Dennis found it all pretty depressing. It was only too easy to imagine his mother bringing a great big crackling capon to the dining-room table around four in the afternoon, his father sharpening his carving knife, his sister, flushed with importance and excitement, a red velvet ribbon in her hair, pouring each of them a glass of good red wine. It was also easy to imagine the good smells, the laughter as they sat down.

Easy to imagine… but probably a mistake.

It was, in fact, the most depressing Thanksgiving of his life. He drifted off into an unaccustomed early afternoon nap (no Physical Therapy because of the holiday) and dreamed an unsettling dream in which several candy-stripers walked through the IC ward and slapped turkey decals onto the life-support machinery and IV drips.

His mother, father, and sister had come over to visit for an hour in the morning, and for the first time he had sensed in Ellie an anxiousness to be gone. They had been invited over to the Callisons” for a light Thanksgiving brunch, and Lou Callison, one of the three Callison boys, was fourteen and “cute”. Her racked-up brother had become boring. They hadn’t discovered a rare and tragic form of cancer breeding in his bones. He wasn’t going to be paralysed for the rest of his life. There was no movie-of-the-week in him.

They had called him from the Callisons” around twelve-thirty and his father sounded a bit drunk—Dennis guessed he was maybe on his second bloody Mary and was maybe getting some disapproving looks from Mom. Dennis himself had just been finishing up his dietician-approved bluecarded Thanksgiving dinner—the only such dinner he had ever been able to finish in fifteen minutes—and he did a good job of sounding cheerful, not wanting to spoil their good time. Ellie came on the wire briefly, sounding giggly and rather screamy. Maybe it was talking to Ellie that had tired him out enough to need a nap.
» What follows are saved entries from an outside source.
theorem State.markSector_shape (s : State) (die core u : Nat) : (∃ c g, s.markSector die core u = { s with cores := c, tags := g }) ∧
    (∃ e, (s.markSector die core u).coreAt die core = { s.coreAt die core with sectors := e }) ∧
    (∀ k, k ≠ coreKey die core → tGet {} (s.markSector die core u).cores k = tGet {} s.cores k) := by
  unfold State.markSector
  simp only
  split
  · exact ⟨⟨_, _, rfl⟩, ⟨_, rfl⟩, fun _ _ => rfl⟩
  · split
    · next h =>
      obtain ⟨g, rfl⟩ := State.own_shape h
      refine ⟨⟨_, _, rfl⟩, ⟨_, State.coreAt_setCoreAt _ _ _ _⟩, fun k hk => ?_⟩
      simp [State.setCoreAt, tGet_tSet, hk]
    · refine ⟨⟨_, _, rfl⟩, ⟨_, State.coreAt_setCoreAt _ _ _ _⟩, fun k hk => ?_⟩
      simp [State.setCoreAt, tGet_tSet, hk]

theorem State.markSectors_shape (s : State) (die core : Nat) (us : List Nat) : (∃ c g, us.foldl (fun s u => s.markSector die core u) s = { s with cores := c, tags := g }) ∧
    (∃ e, (us.foldl (fun s u => s.markSector die core u) s).coreAt die core = { s.coreAt die core with sectors := e }) ∧
    (∀ k, k ≠ coreKey die core → tGet {} (us.foldl (fun s u => s.markSector die core u) s).cores k = tGet {} s.cores k) := by
  induction us generalizing s with
  | nil => exact ⟨⟨_, _, rfl⟩, ⟨_, rfl⟩, fun _ _ => rfl⟩
  | cons u us ih =>
    obtain ⟨⟨c, g, h1⟩, ⟨e, h2⟩, h3⟩ := ih (s.markSector die core u)
    obtain ⟨⟨c', g', k1⟩, ⟨e', k2⟩, k3⟩ := s.markSector_shape die core u
    refine ⟨⟨c, g, ?_⟩, ⟨e, ?_⟩, fun k hk => ?_⟩
    · rw [List.foldl_cons, h1, k1]
    · rw [List.foldl_cons, h2, k2]
    · rw [List.foldl_cons, h3 k hk, k3 k hk]

theorem State.wrote_spWrite (s : State) (die core lo : Nat) (data : List Byte) : s.Wrote (s.spWrite die core lo data) die core lo data := by
  obtain ⟨⟨c, g, h1⟩, ⟨e, h2⟩, h3⟩ := State.markSectors_shape
    (s.setCoreAt die core { s.coreAt die core with scratch := mWrite (s.coreAt die core).scratch lo data }) die core ((s.coreAt die core).mapped lo data.length)
  refine ⟨⟨c, g, ?_⟩, ⟨e, ?_⟩, fun k hk => ?_, fun hm => ?_⟩
  · exact h1
  · exact h2.trans (by rw [State.coreAt_setCoreAt])
  · refine (h3 k hk).trans ?_
    simp [State.setCoreAt, tGet_tSet, hk]
  · have : (s.coreAt die core).mapped lo data.length = [] := by simp [Core.mapped, hm]
    simp [State.spWrite, this]

theorem State.Wrote.storedFrom {s v : State} {die core lo : Nat} {data : List Byte} (h : s.atIssue.Wrote v die core lo data) : s.StoredFrom v := by
  obtain ⟨c, g, e⟩ := h.shape
  refine ⟨⟨c, g, _, _, _, e⟩, ?_⟩
  have hc : v.cur = s.cur := by rw [e]; rfl
  by_cases hk : coreKey s.cur.die s.cur.core = coreKey die core
  · obtain ⟨x, k⟩ := h.own
    have : v.myCore = v.coreAt die core := by simp [State.myCore, State.coreAt, hc, hk]
    have h2 : s.atIssue.coreAt die core = s.myCore := by simp [State.myCore, State.coreAt, hk]
    rw [this, k, h2]
    exact ⟨_, _, _, _, _, _, _, _, _, rfl⟩
  · have : v.myCore = s.myCore := by
      have := h.other _ hk
      simpa [State.myCore, State.coreAt, hc] using this
    exact ⟨_, _, _, _, _, _, _, _, _, this⟩

/-- A posted store of the current core: an item more, its message on the way, and nothing else. -/
theorem State.post_shape (u : State) (e : Eng) (p : Phys) (h : Nat) (data : List Byte) : ∃ c, u.post u.cur.die u.cur.core e p h data =
    { u with cores := c, posts := u.posts ++ [⟨u.cur.die, u.cur.core, u.myCore.nextPid, h, p.exp, p.slot.getD 0, BitVec.ofNat 64 p.va, if p.ok then some p.key else none, data⟩] } :=
  ⟨_, rfl⟩

theorem State.post_myCore (u : State) (e : Eng) (p : Phys) (h : Nat) (data : List Byte) : (u.post u.cur.die u.cur.core e p h data).myCore =
    { u.myCore with nextPid := u.myCore.nextPid + 1, posted := u.myCore.posted ++ [{ pid := u.myCore.nextPid, imp := p.imp, home := some h, eng := e, mtype := p.mtype }] } :=
  u.myCore_setMyCore _

theorem State.StoredFrom.post {s u : State} (hv : s.StoredFrom u) (w : Eng) (p : Phys) (h : Nat) (data : List Byte) :
    s.StoredFrom (u.post u.cur.die u.cur.core w p h data) := by
  obtain ⟨⟨c, g, m, k, q, e⟩, a, b, c', d, e', f, g', l, r, hc⟩ := hv
  have hm := u.post_myCore w p h data
  refine ⟨⟨(u.post u.cur.die u.cur.core w p h data).cores, g, m, k, (u.post u.cur.die u.cur.core w p h data).posts, ?_⟩, a, b, c', d, e',
    (u.post u.cur.die u.cur.core w p h data).myCore.posted, (u.post u.cur.die u.cur.core w p h data).myCore.nextPid, l, r, ?_⟩
  · subst e; rfl
  · rw [hm, hc]

theorem natToBytes_length (n v : Nat) : (natToBytes n v).length = n := by
  induction n generalizing v with
  | zero => rfl
  | succ n ih => simp [natToBytes, ih]

theorem State.storeData_length (s : State) (d w : Nat) : (s.storeData d (memSize w)).length = memSize w := by
  unfold State.storeData
  split
  · next h => simp [natToBytes_length, h]
  · simp [natToBytes_length]

/-! ### Bodies that change the current core -/

/-- A body that leaves the current core as c, but for scalar registers of its stream. -/
theorem coreTo_next {s v u : State} {f : Form} {c : Core} {body : State → Res State} (h : s.issues f = true) (heff : f.eff = false) (hv : v = s.atIssue.setMyCore c)
    (hc : c.eng s.cur.eng = s.me) (hu : v.Lands u) (hb : body s.atIssue = .ok u) :
    ∃ t, issue s f body = .next t ∧ s.CoreTo t c ∧ t.me.x = u.me.x := by
  obtain ⟨h1, h2⟩ := State.issues_iff.1 h
  subst hv
  have hcur : u.cur = s.cur := hu.cur
  have hme : (s.atIssue.setMyCore c).me = s.me := by rw [State.me_setMyCore]; exact hc
  have st : u.me.StaysAt s.me := by rw [← hme]; exact hu.staysAt
  obtain ⟨c2, e2⟩ := hu.shape
  refine ⟨_, issue_ok h1 hb, ?_, ?_⟩
  all_goals rw [State.advance_eq u f heff (State.not_ends h2 hcur st)]
  · refine ⟨⟨?_, fun k hk => ?_⟩, ?_, ?_⟩
    · rw [e2]; rfl
    · rw [u.past_other f (by rw [hcur]; exact hk), hu.other k hk]
      exact State.cores_setMyCore_other s.atIssue c hk
    · rw [State.past_myCore, State.past_me, State.mineAs, State.mineAs, hu.core, hcur, hu.now, State.myCore_setMyCore]
      show ((c.setEng s.cur.eng u.me).setEng s.cur.eng _).stamp s.now _ = _
      rw [Core.setEng_setEng]
    · rw [State.past_me]
      refine Engine.moved_held ?_ _ _
      rw [← hme]
      exact hu.me
  · rw [State.past_me, Engine.moved_x]

/-- The same where no register lands. -/
theorem coreTo_next_plain {s : State} {f : Form} {c : Core} {body : State → Res State} (h : s.issues f = true) (heff : f.eff = false)
    (hc : c.eng s.cur.eng = s.me) (hb : body s.atIssue = .ok (s.atIssue.setMyCore c)) : ∃ t, issue s f body = .next t ∧ s.CoreTo t c ∧ t.me.x = s.me.x := by
  obtain ⟨t, h1, h2, h3⟩ := coreTo_next h heff rfl hc (State.Lands.refl _) hb
  exact ⟨t, h1, h2, by rw [h3, State.me_setMyCore]; exact congrArg Engine.x hc⟩

/-! ### Any body -/

theorem Engine.StaysAt.trans {a b c : Engine} (h : a.StaysAt b) (k : b.StaysAt c) : a.StaysAt c :=
  ⟨⟨h.same.1.trans k.same.1, h.same.2.1.trans k.same.2.1, h.same.2.2.trans k.same.2.2⟩, h.phase.trans k.phase, h.pos.trans k.pos, h.iter.trans k.iter, h.blk.trans k.blk⟩

theorem State.markEffect_me (s : State) : s.markEffect.me = s.me := by
  rw [State.markEffect, State.me_setMyCore, State.me]
  cases s.cur.eng <;> rfl

theorem Core.setEng_marked (c : Core) (w : Eng) (e : Engine) : (c.setEng w e).marked = c.marked.setEng w e := by cases w <;> rfl

/-- The end of any instruction whose body left the state v, scalar registers aside. -/
theorem State.ends_advance {s v u : State} {f : Form} (hg : s.goesOn f = true) (hcur : v.cur = s.cur) (hme : v.me.StaysAt s.me) (hu : v.Lands u) :
    v.EndsAs (u.advance f) f.eff ∧ (u.advance f).me.x = u.me.x := by
  have hc : u.cur = v.cur := hu.cur
  have st : u.me.StaysAt s.me := hu.staysAt.trans hme
  obtain ⟨c2, e2⟩ := hu.shape
  have hn : u.now = v.now := hu.now
  cases heff : f.eff
  · rw [State.advance_eq u f heff (State.not_ends hg (hc.trans hcur) st)]
    obtain ⟨c3, e3⟩ := u.past_shape f
    refine ⟨⟨?_, fun k hk => ?_, ?_, ?_⟩, ?_⟩
    · rw [e3]
      show { u with cores := v.cores } = v
      rw [e2]
    · rw [u.past_other f (by rw [hc]; exact hk), hu.other k hk]
    · rw [State.past_myCore, State.past_me, State.mineAs, State.mineAs, hu.core, hc, hn, Core.setEng_setEng, if_neg Bool.false_ne_true]
    · rw [State.past_me]; exact Engine.moved_held hu.me _ _
    · rw [State.past_me, Engine.moved_x]
  · have e := u.advance_eff heff
    have hm := u.markEffect_me
    rw [e, State.advance_eq u.markEffect { f with eff := false } rfl (State.not_ends (s := s) hg (hc.trans hcur) (by rw [hm]; exact st))]
    have hcm : u.markEffect.cur = v.cur := hc
    have hnm : u.markEffect.now = v.now := hn
    have hmc : u.markEffect.myCore = u.myCore.marked := by simp [State.markEffect]
    obtain ⟨c3, e3⟩ := State.past_shape u.markEffect { f with eff := false }
    refine ⟨⟨?_, fun k hk => ?_, ?_, ?_⟩, ?_⟩
    · rw [e3]
      show { u with cores := v.cores } = v
      rw [e2]
    · rw [u.markEffect.past_other _ (by rw [hcm]; exact hk), State.markEffect, State.cores_setMyCore_other _ _ (by rw [hc]; exact hk), hu.other k hk]
    · rw [State.past_myCore, State.past_me, State.mineAs, State.mineAs, hcm, hnm, hmc, hu.core, Core.setEng_marked, Core.setEng_setEng, if_pos rfl]
    · rw [State.past_me, hm]; exact Engine.moved_held hu.me _ _
    · rw [State.past_me, Engine.moved_x, hm]

theorem endsAs_next {s v u : State} {f : Form} {body : State → Res State} (h : s.issues f = true) (hcur : v.cur = s.cur) (hme : v.me.StaysAt s.me) (hu : v.Lands u)
    (hb : body s.atIssue = .ok u) : ∃ t, issue s f body = .next t ∧ v.EndsAs t f.eff ∧ t.me.x = u.me.x :=
  ⟨_, issue_ok (State.issues_iff.1 h).1 hb, State.ends_advance (State.issues_iff.1 h).2 hcur hme hu⟩

/-- A body that lands one scalar register beside what it leaves. -/
theorem endsAs_landX {s v : State} {f : Form} {body : State → Res State} {d : Nat} {x : Word} {l : Nat} (h : s.issues f = true) (hcur : v.cur = s.cur)
    (hme : v.me.StaysAt s.me) (hb : body s.atIssue = .ok (v.landX d x l)) :
    ∃ t, issue s f body = .next t ∧ v.EndsAs t f.eff ∧ v.Regs t (fun r => if r = d then some x else none) := by
  obtain ⟨t, h1, h2, h3⟩ := endsAs_next h hcur hme (v.lands_landX d x l) hb
  refine ⟨t, h1, h2, fun r => ?_⟩
  rw [h3, State.landX_regs]
  by_cases h1 : r = d <;> by_cases h3 : isC v.cur.eng = true <;> by_cases h4 : r = 0 <;> simp_all

/-- A body that lands none. -/
theorem endsAs_plain {s v : State} {f : Form} {body : State → Res State} (h : s.issues f = true) (hcur : v.cur = s.cur) (hme : v.me.StaysAt s.me)
    (hb : body s.atIssue = .ok v) : ∃ t, issue s f body = .next t ∧ v.EndsAs t f.eff ∧ t.me.x = v.me.x :=
  endsAs_next h hcur hme (State.Lands.refl v) hb

end Sys2Proof.Machine
end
He had fallen asleep (and had his unsettling dream) around two o’clock. The hospital was unusually quiet today, running on a skeleton staff. The usual babble of TVs and transistor radios from the other rooms was muted. The candy-striper who took his tray smiled brightly and said I she hoped he had enjoyed his “special dinner.” Dennis assured her that he had. After all, it was Thanksgiving for her, too.

And so he dreamed, and the dream broke up and became a darker sleep, and when he woke up it was nearly five o’clock and Arnie Cunningham was sitting in the hard plastic contour chair where his girl had sat only the day before.
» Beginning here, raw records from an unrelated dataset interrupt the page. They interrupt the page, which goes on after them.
-- ==== Sys2Proof/Laws/PerInstr.lean ====
section
/-! SUPPORT. The round trip of the encoding, one lemma per constructor of Instr: the word an instruction encodes to fits its length and decodes to
that instruction, with every operand at every value. -/

namespace Sys2Proof.Laws.RoundTrip

/-- The word of a well-formed instruction, if it has one, fits its length and decodes to the instruction. -/
def Statement (i : Instr) : Prop := i.wellFormed = true → ∀ n w, encode i = some (n, w) → w < 2 ^ n ∧ decodeTableWord n w = some i

theorem fld_eq {w lo wd : Nat} {x : BitVec wd} (h : w / 2 ^ lo % 2 ^ wd = x.toNat) : fld w lo wd = x := by
  apply BitVec.eq_of_toNat_eq
  rw [fld, BitVec.toNat_ofNat]
  exact h

theorem accept_ok {w : Nat} {zs : List (Nat × Nat)} {i j : Instr} (hw : j.wellFormed = true) (e : i = j) (hz : zs.all (fun z => fldN w z.1 z.2 = 0) = true) :
    accept w zs i = .ok j := by
  unfold accept
  rw [e, hw, hz]
  rfl

theorem table_32 {w m : Nat} {i : Instr} (h : w < 2 ^ 32) (ho : w % 2 = 1) (hm : w / 2 ^ 1 % 2 ^ 7 = m) (hd : decodeMajor m w = .ok i) : decodeTableWord 32 w = some i := by
  unfold decodeTableWord decode
  rw [if_neg (by decide), if_neg (by omega), Nat.mod_eq_of_lt h]
  unfold fldN
  rw [hm, hd]

theorem table_16 {w op : Nat} {i : Instr} (h : w < 2 ^ 16) (ho : w % 2 = 0) (hm : w / 2 ^ 1 % 2 ^ 5 = op) (hd : decodeCompact op w = .ok i) : decodeTableWord 16 w = some i := by
  unfold decodeTableWord decode
  rw [if_neg (by decide), if_pos ho, Nat.mod_eq_of_lt h]
  unfold fldN
  rw [hm, hd]

theorem table_64 {w : Nat} {i : Instr} (hd : decodeHelper w = some i) : decodeTableWord 64 w = some i := hd

/-- An event: no word encodes it. -/
theorem no_word {i : Instr} (h : encode i = none) : Statement i := by
  intro _ n w e
  rw [h] at e
  cases e

theorem nop16 : Statement .nop16 := by
  intro hw len wd hen
  have he : len = 16 ∧ 0x0 = wd := by cases hen; exact ⟨rfl, rfl⟩
  obtain ⟨rfl, he⟩ := he
  clear hen
  refine ⟨by omega, table_16 (op := 0x00) (by omega) (by omega) (by omega) ?_⟩
  exact accept_ok hw rfl (by simp only [List.all_cons, List.all_nil, Bool.and_true, decide_eq_true_eq]; unfold fldN; omega)

theorem mv16 (a : BitVec 5) (d : BitVec 5) : Statement (.mv16 a d) := by
  intro hw len wd hen
  have h0 := a.isLt
  have h1 := d.isLt
  have he : len = 16 ∧ a.toNat * 2048 + d.toNat * 64 + 0x2 = wd := by cases hen; exact ⟨rfl, rfl⟩
  obtain ⟨rfl, he⟩ := he
  clear hen
  refine ⟨by omega, table_16 (op := 0x01) (by omega) (by omega) (by omega) ?_⟩
  exact accept_ok hw (by congr 1 <;> exact fld_eq (by omega)) rfl

theorem add16 (a : BitVec 5) (d : BitVec 5) : Statement (.add16 a d) := by
  intro hw len wd hen
  have h0 := a.isLt
  have h1 := d.isLt
  have he : len = 16 ∧ a.toNat * 2048 + d.toNat * 64 + 0x4 = wd := by cases hen; exact ⟨rfl, rfl⟩
  obtain ⟨rfl, he⟩ := he
  clear hen
  refine ⟨by omega, table_16 (op := 0x02) (by omega) (by omega) (by omega) ?_⟩
  exact accept_ok hw (by congr 1 <;> exact fld_eq (by omega)) rfl

theorem sub16 (a : BitVec 5) (d : BitVec 5) : Statement (.sub16 a d) := by
  intro hw len wd hen
  have h0 := a.isLt
  have h1 := d.isLt
  have he : len = 16 ∧ a.toNat * 2048 + d.toNat * 64 + 0x6 = wd := by cases hen; exact ⟨rfl, rfl⟩
  obtain ⟨rfl, he⟩ := he
  clear hen
  refine ⟨by omega, table_16 (op := 0x03) (by omega) (by omega) (by omega) ?_⟩
  exact accept_ok hw (by congr 1 <;> exact fld_eq (by omega)) rfl

theorem addi16 (i : BitVec 5) (d : BitVec 5) : Statement (.addi16 i d) := by
  intro hw len wd hen
  have h0 := i.isLt
  have h1 := d.isLt
  have he : len = 16 ∧ i.toNat * 2048 + d.toNat * 64 + 0x8 = wd := by cases hen; exact ⟨rfl, rfl⟩
  obtain ⟨rfl, he⟩ := he
  clear hen
  refine ⟨by omega, table_16 (op := 0x04) (by omega) (by omega) (by omega) ?_⟩
  exact accept_ok hw (by congr 1 <;> exact fld_eq (by omega)) rfl

theorem li16 (i : BitVec 5) (d : BitVec 5) : Statement (.li16 i d) := by
  intro hw len wd hen
  have h0 := i.isLt
  have h1 := d.isLt
  have he : len = 16 ∧ i.toNat * 2048 + d.toNat * 64 + 0xa = wd := by cases hen; exact ⟨rfl, rfl⟩
  obtain ⟨rfl, he⟩ := he
  clear hen
  refine ⟨by omega, table_16 (op := 0x05) (by omega) (by omega) (by omega) ?_⟩
  exact accept_ok hw (by congr 1 <;> exact fld_eq (by omega)) rfl

theorem ext (n : BitVec 10) : Statement (.ext n) := by
  intro hw len wd hen
  have h0 := n.isLt
  have he : len = 16 ∧ n.toNat * 64 + 0x3c = wd := by cases hen; exact ⟨rfl, rfl⟩
  obtain ⟨rfl, he⟩ := he
  clear hen
  refine ⟨by omega, table_16 (op := 0x1e) (by omega) (by omega) (by omega) ?_⟩
  exact accept_ok hw (by congr 1; exact fld_eq (by omega)) rfl

theorem fmt (n : BitVec 6) : Statement (.fmt n) := by
  intro hw len wd hen
  have h0 := n.isLt
  have he : len = 16 ∧ n.toNat * 64 + 0x3e = wd := by cases hen; exact ⟨rfl, rfl⟩
  obtain ⟨rfl, he⟩ := he
  clear hen
  refine ⟨by omega, table_16 (op := 0x1f) (by omega) (by omega) (by omega) ?_⟩
  exact accept_ok hw (by congr 1; exact fld_eq (by omega)) (by simp only [List.all_cons, List.all_nil, Bool.and_true, decide_eq_true_eq]; unfold fldN; omega)

theorem add (d : BitVec 6) (a : BitVec 6) (b : BitVec 6) (g : BitVec 3) : Statement (.add d a b g) := by
  intro hw len wd hen
  have h0 := d.isLt
  have h1 := a.isLt
  have h2 := b.isLt
  have h3 := g.isLt
  have he : len = 32 ∧ d.toNat * 67108864 + a.toNat * 1048576 + b.toNat * 16384 + g.toNat * 256 + 0x3 = wd := by cases hen; exact ⟨rfl, rfl⟩
  obtain ⟨rfl, he⟩ := he
  clear hen
  refine ⟨by omega, table_32 (m := 0x01) (by omega) (by omega) (by omega) ?_⟩
  show decode01 _ = _
  unfold decode01
  rw [show fldN _ 11 3 = 0 from by unfold fldN; omega]
  exact accept_ok hw (by congr 1 <;> exact fld_eq (by omega)) rfl

theorem sub (d : BitVec 6) (a : BitVec 6) (b : BitVec 6) (g : BitVec 3) : Statement (.sub d a b g) := by
  intro hw len wd hen
  have h0 := d.isLt
  have h1 := a.isLt
  have h2 := b.isLt
  have h3 := g.isLt
  have he : len = 32 ∧ d.toNat * 67108864 + a.toNat * 1048576 + b.toNat * 16384 + g.toNat * 256 + 0x803 = wd := by cases hen; exact ⟨rfl, rfl⟩
  obtain ⟨rfl, he⟩ := he
  clear hen
  refine ⟨by omega, table_32 (m := 0x01) (by omega) (by omega) (by omega) ?_⟩
  show decode01 _ = _
  unfold decode01
  rw [show fldN _ 11 3 = 1 from by unfold fldN; omega]
  exact accept_ok hw (by congr 1 <;> exact fld_eq (by omega)) rfl

theorem and (d : BitVec 6) (a : BitVec 6) (b : BitVec 6) (g : BitVec 3) : Statement (.and d a b g) := by
  intro hw len wd hen
  have h0 := d.isLt
  have h1 := a.isLt
  have h2 := b.isLt
  have h3 := g.isLt
  have he : len = 32 ∧ d.toNat * 67108864 + a.toNat * 1048576 + b.toNat * 16384 + g.toNat * 256 + 0x1003 = wd := by cases hen; exact ⟨rfl, rfl⟩
  obtain ⟨rfl, he⟩ := he
  clear hen
  refine ⟨by omega, table_32 (m := 0x01) (by omega) (by omega) (by omega) ?_⟩
  show decode01 _ = _
  unfold decode01
  rw [show fldN _ 11 3 = 2 from by unfold fldN; omega]
  exact accept_ok hw (by congr 1 <;> exact fld_eq (by omega)) rfl

theorem or (d : BitVec 6) (a : BitVec 6) (b : BitVec 6) (g : BitVec 3) : Statement (.or d a b g) := by
  intro hw len wd hen
  have h0 := d.isLt
  have h1 := a.isLt
  have h2 := b.isLt
  have h3 := g.isLt
  have he : len = 32 ∧ d.toNat * 67108864 + a.toNat * 1048576 + b.toNat * 16384 + g.toNat * 256 + 0x1803 = wd := by cases hen; exact ⟨rfl, rfl⟩
  obtain ⟨rfl, he⟩ := he
  clear hen
  refine ⟨by omega, table_32 (m := 0x01) (by omega) (by omega) (by omega) ?_⟩
  show decode01 _ = _
  unfold decode01
  rw [show fldN _ 11 3 = 3 from by unfold fldN; omega]
  exact accept_ok hw (by congr 1 <;> exact fld_eq (by omega)) rfl

theorem xor (d : BitVec 6) (a : BitVec 6) (b : BitVec 6) (g : BitVec 3) : Statement (.xor d a b g) := by
  intro hw len wd hen
  have h0 := d.isLt
  have h1 := a.isLt
  have h2 := b.isLt
  have h3 := g.isLt
  have he : len = 32 ∧ d.toNat * 67108864 + a.toNat * 1048576 + b.toNat * 16384 + g.toNat * 256 + 0x2003 = wd := by cases hen; exact ⟨rfl, rfl⟩
  obtain ⟨rfl, he⟩ := he
  clear hen
  refine ⟨by omega, table_32 (m := 0x01) (by omega) (by omega) (by omega) ?_⟩
  show decode01 _ = _
  unfold decode01
  rw [show fldN _ 11 3 = 4 from by unfold fldN; omega]
  exact accept_ok hw (by congr 1 <;> exact fld_eq (by omega)) rfl

theorem sll (d : BitVec 6) (a : BitVec 6) (b : BitVec 6) (g : BitVec 3) : Statement (.sll d a b g) := by
  intro hw len wd hen
  have h0 := d.isLt
  have h1 := a.isLt
  have h2 := b.isLt
  have h3 := g.isLt
  have he : len = 32 ∧ d.toNat * 67108864 + a.toNat * 1048576 + b.toNat * 16384 + g.toNat * 256 + 0x2803 = wd := by cases hen; exact ⟨rfl, rfl⟩
  obtain ⟨rfl, he⟩ := he
  clear hen
  refine ⟨by omega, table_32 (m := 0x01) (by omega) (by omega) (by omega) ?_⟩
  show decode01 _ = _
  unfold decode01
  rw [show fldN _ 11 3 = 5 from by unfold fldN; omega]
  exact accept_ok hw (by congr 1 <;> exact fld_eq (by omega)) rfl

theorem srl (d : BitVec 6) (a : BitVec 6) (b : BitVec 6) (g : BitVec 3) : Statement (.srl d a b g) := by
  intro hw len wd hen
  have h0 := d.isLt
  have h1 := a.isLt
  have h2 := b.isLt
  have h3 := g.isLt
  have he : len = 32 ∧ d.toNat * 67108864 + a.toNat * 1048576 + b.toNat * 16384 + g.toNat * 256 + 0x3003 = wd := by cases hen; exact ⟨rfl, rfl⟩
  obtain ⟨rfl, he⟩ := he
  clear hen
  refine ⟨by omega, table_32 (m := 0x01) (by omega) (by omega) (by omega) ?_⟩
  show decode01 _ = _
  unfold decode01
  rw [show fldN _ 11 3 = 6 from by unfold fldN; omega]
  exact accept_ok hw (by congr 1 <;> exact fld_eq (by omega)) rfl

theorem sra (d : BitVec 6) (a : BitVec 6) (b : BitVec 6) (g : BitVec 3) : Statement (.sra d a b g) := by
  intro hw len wd hen
  have h0 := d.isLt
  have h1 := a.isLt
  have h2 := b.isLt
  have h3 := g.isLt
  have he : len = 32 ∧ d.toNat * 67108864 + a.toNat * 1048576 + b.toNat * 16384 + g.toNat * 256 + 0x3803 = wd := by cases hen; exact ⟨rfl, rfl⟩
  obtain ⟨rfl, he⟩ := he
  clear hen
  refine ⟨by omega, table_32 (m := 0x01) (by omega) (by omega) (by omega) ?_⟩
  show decode01 _ = _
  unfold decode01
  rw [show fldN _ 11 3 = 7 from by unfold fldN; omega]
  exact accept_ok hw (by congr 1 <;> exact fld_eq (by omega)) rfl

theorem mul (d : BitVec 6) (a : BitVec 6) (b : BitVec 6) (g : BitVec 3) : Statement (.mul d a b g) := by
  intro hw len wd hen
  have h0 := d.isLt
  have h1 := a.isLt
  have h2 := b.isLt
  have h3 := g.isLt
  have he : len = 32 ∧ d.toNat * 67108864 + a.toNat * 1048576 + b.toNat * 16384 + g.toNat * 256 + 0x5 = wd := by cases hen; exact ⟨rfl, rfl⟩
  obtain ⟨rfl, he⟩ := he
  clear hen
  refine ⟨by omega, table_32 (m := 0x02) (by omega) (by omega) (by omega) ?_⟩
  show decode02 _ = _
  unfold decode02
  rw [show fldN _ 11 3 = 0 from by unfold fldN; omega]
  exact accept_ok hw (by congr 1 <;> exact fld_eq (by omega)) rfl

theorem mulh (d : BitVec 6) (a : BitVec 6) (b : BitVec 6) (g : BitVec 3) : Statement (.mulh d a b g) := by
  intro hw len wd hen
  have h0 := d.isLt
  have h1 := a.isLt
  have h2 := b.isLt
  have h3 := g.isLt
  have he : len = 32 ∧ d.toNat * 67108864 + a.toNat * 1048576 + b.toNat * 16384 + g.toNat * 256 + 0x805 = wd := by cases hen; exact ⟨rfl, rfl⟩
  obtain ⟨rfl, he⟩ := he
  clear hen
  refine ⟨by omega, table_32 (m := 0x02) (by omega) (by omega) (by omega) ?_⟩
  show decode02 _ = _
  unfold decode02
  rw [show fldN _ 11 3 = 1 from by unfold fldN; omega]
  exact accept_ok hw (by congr 1 <;> exact fld_eq (by omega)) rfl

theorem mulhu (d : BitVec 6) (a : BitVec 6) (b : BitVec 6) (g : BitVec 3) : Statement (.mulhu d a b g) := by
  intro hw len wd hen
  have h0 := d.isLt
  have h1 := a.isLt
  have h2 := b.isLt
  have h3 := g.isLt
  have he : len = 32 ∧ d.toNat * 67108864 + a.toNat * 1048576 + b.toNat * 16384 + g.toNat * 256 + 0x1005 = wd := by cases hen; exact ⟨rfl, rfl⟩
  obtain ⟨rfl, he⟩ := he
  clear hen
  refine ⟨by omega, table_32 (m := 0x02) (by omega) (by omega) (by omega) ?_⟩
  show decode02 _ = _
  unfold decode02
  rw [show fldN _ 11 3 = 2 from by unfold fldN; omega]
  exact accept_ok hw (by congr 1 <;> exact fld_eq (by omega)) rfl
Dennis was not at all surprised to see him there; he simply assumed that it was a new dream.

“Hi, Arnie,” he said. “How’s it hanging?”

“Hanging good,” Arnie said, “but you look like you’re still asleep, Dennis. Want some head-noogies? That’ll wake you up.”

There was a brown bag on his lap, and Dennis’s sleepy mind thought: Got his lunch after all. Maybe Repperton didn’t squash it as bad as we thought. He tried to sit up in the bed, hurt his back, and used the control panel to get into what was almost a sitting position. The motor whined. “Jesus, it’s really you!”

“Were you expecting Ghidrah, the Three-Headed Monster?” Arnie asked amiably.

“I was sleeping. I guess I thought I still was.” Dennis rubbed his forehead hard, as if to get rid of the steep behind it. “Happy Thanksgiving, Arnie.”

“You bet,” Arnie said. “Same to you. Did they feed you turkey with all the trimmings?”

Dennis laughed. “I got something that looked like those play-dinners that came with Ellie’s Happy-Time Cafeteria when she was about seven. Remember?”

Arnie put his cupped hands to his mouth and made ralphing noises. “I remember. What a gross-out.”

“I’m really glad you came,” Dennis said, and for a moment he was perilously close to tears. Maybe he hadn’t realized just how depressed he had been, He redoubled his determination to be home by Christmas. If he was here on Christmas Day, he’d probably commit suicide.